### INFORMATION
/-! ### faultEntry -/

@[simp] theorem faultEntry_opa (c : ErrCode) (s : State) :
    (faultEntry c s).opa = s.opa := rfl
@[simp] theorem faultEntry_opb (c : ErrCode) (s : State) :
    (faultEntry c s).opb = s.opb := rfl
@[simp] theorem faultEntry_res (c : ErrCode) (s : State) :
    (faultEntry c s).res = s.res := rfl
@[simp] theorem faultEntry_ndim (c : ErrCode) (s : State) :
    (faultEntry c s).ndim = s.ndim := rfl
@[simp] theorem faultEntry_target (c : ErrCode) (s : State) :
    (faultEntry c s).target = s.target := rfl
@[simp] theorem faultEntry_mbase (c : ErrCode) (s : State) :
    (faultEntry c s).mbase = s.mbase := rfl
@[simp] theorem faultEntry_ncfg (c : ErrCode) (s : State) :
    (faultEntry c s).ncfg = s.ncfg := rfl
@[simp] theorem faultEntry_mcfg (c : ErrCode) (s : State) :
    (faultEntry c s).mcfg = s.mcfg := rfl
@[simp] theorem faultEntry_nlen (c : ErrCode) (s : State) :
    (faultEntry c s).nlen = s.nlen := rfl
@[simp] theorem faultEntry_logn (c : ErrCode) (s : State) :
    (faultEntry c s).logn = s.logn := rfl
@[simp] theorem faultEntry_kexp (c : ErrCode) (s : State) :
    (faultEntry c s).kexp = s.kexp := rfl
@[simp] theorem faultEntry_rowcnt (c : ErrCode) (s : State) :
    (faultEntry c s).rowcnt = s.rowcnt := rfl
@[simp] theorem faultEntry_result (c : ErrCode) (s : State) :
    (faultEntry c s).result = s.result := rfl
@[simp] theorem faultEntry_faultcmd (c : ErrCode) (s : State) :
    (faultEntry c s).faultcmd = s.lcmd := rfl
@[simp] theorem faultEntry_busy (c : ErrCode) (s : State) :
    (faultEntry c s).busy = s.busy := rfl
@[simp] theorem faultEntry_err (c : ErrCode) (s : State) :
    (faultEntry c s).err = true := rfl
@[simp] theorem faultEntry_cdone (c : ErrCode) (s : State) :
    (faultEntry c s).cdone = s.cdone := rfl
@[simp] theorem faultEntry_errcode (c : ErrCode) (s : State) :
    (faultEntry c s).errcode = c := rfl
@[simp] theorem faultEntry_phase (c : ErrCode) (s : State) :
    (faultEntry c s).phase = s.phase := rfl
@[simp] theorem faultEntry_ie (c : ErrCode) (s : State) :
    (faultEntry c s).ie = s.ie := rfl
@[simp] theorem faultEntry_row (c : ErrCode) (s : State) :
    (faultEntry c s).row = s.row := rfl
@[simp] theorem faultEntry_psi (c : ErrCode) (s : State) :
    (faultEntry c s).psi = s.psi := rfl
@[simp] theorem faultEntry_trace (c : ErrCode) (s : State) :
    (faultEntry c s).trace = s.trace := rfl
@[simp] theorem faultEntry_lcmd (c : ErrCode) (s : State) :
    (faultEntry c s).lcmd = s.lcmd := rfl
@[simp] theorem faultEntry_root (c : ErrCode) (s : State) :
    (faultEntry c s).root = s.root := rfl
@[simp] theorem faultEntry_mat (c : ErrCode) (s : State) :
    (faultEntry c s).mat = s.mat := rfl
@[simp] theorem faultEntry_matOld (c : ErrCode) (s : State) :
    (faultEntry c s).matOld = s.matOld := rfl
@[simp] theorem faultEntry_matReads (c : ErrCode) (s : State) :
    (faultEntry c s).matReads = s.matReads := rfl
@[simp] theorem faultEntry_inputs (c : ErrCode) (s : State) :
    (faultEntry c s).inputs = s.inputs := rfl
@[simp] theorem faultEntry_replies (c : ErrCode) (s : State) :
    (faultEntry c s).replies = s.replies := rfl
@[simp] theorem faultEntry_freeCount (c : ErrCode) (s : State) :
    (faultEntry c s).freeCount = s.freeCount := rfl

### THE TASK
From the material above, set down exactly the lines starting at the one with "theorem faultEntry_trace (c" and ending at the one with "theorem faultEntry_inputs (c", end lines included.

### EXPECTED OUTPUT
@[simp] theorem faultEntry_trace (c : ErrCode) (s : State) :
    (faultEntry c s).trace = s.trace := rfl
@[simp] theorem faultEntry_lcmd (c : ErrCode) (s : State) :
    (faultEntry c s).lcmd = s.lcmd := rfl
@[simp] theorem faultEntry_root (c : ErrCode) (s : State) :
    (faultEntry c s).root = s.root := rfl
@[simp] theorem faultEntry_mat (c : ErrCode) (s : State) :
    (faultEntry c s).mat = s.mat := rfl
@[simp] theorem faultEntry_matOld (c : ErrCode) (s : State) :
    (faultEntry c s).matOld = s.matOld := rfl
@[simp] theorem faultEntry_matReads (c : ErrCode) (s : State) :
    (faultEntry c s).matReads = s.matReads := rfl
@[simp] theorem faultEntry_inputs (c : ErrCode) (s : State) :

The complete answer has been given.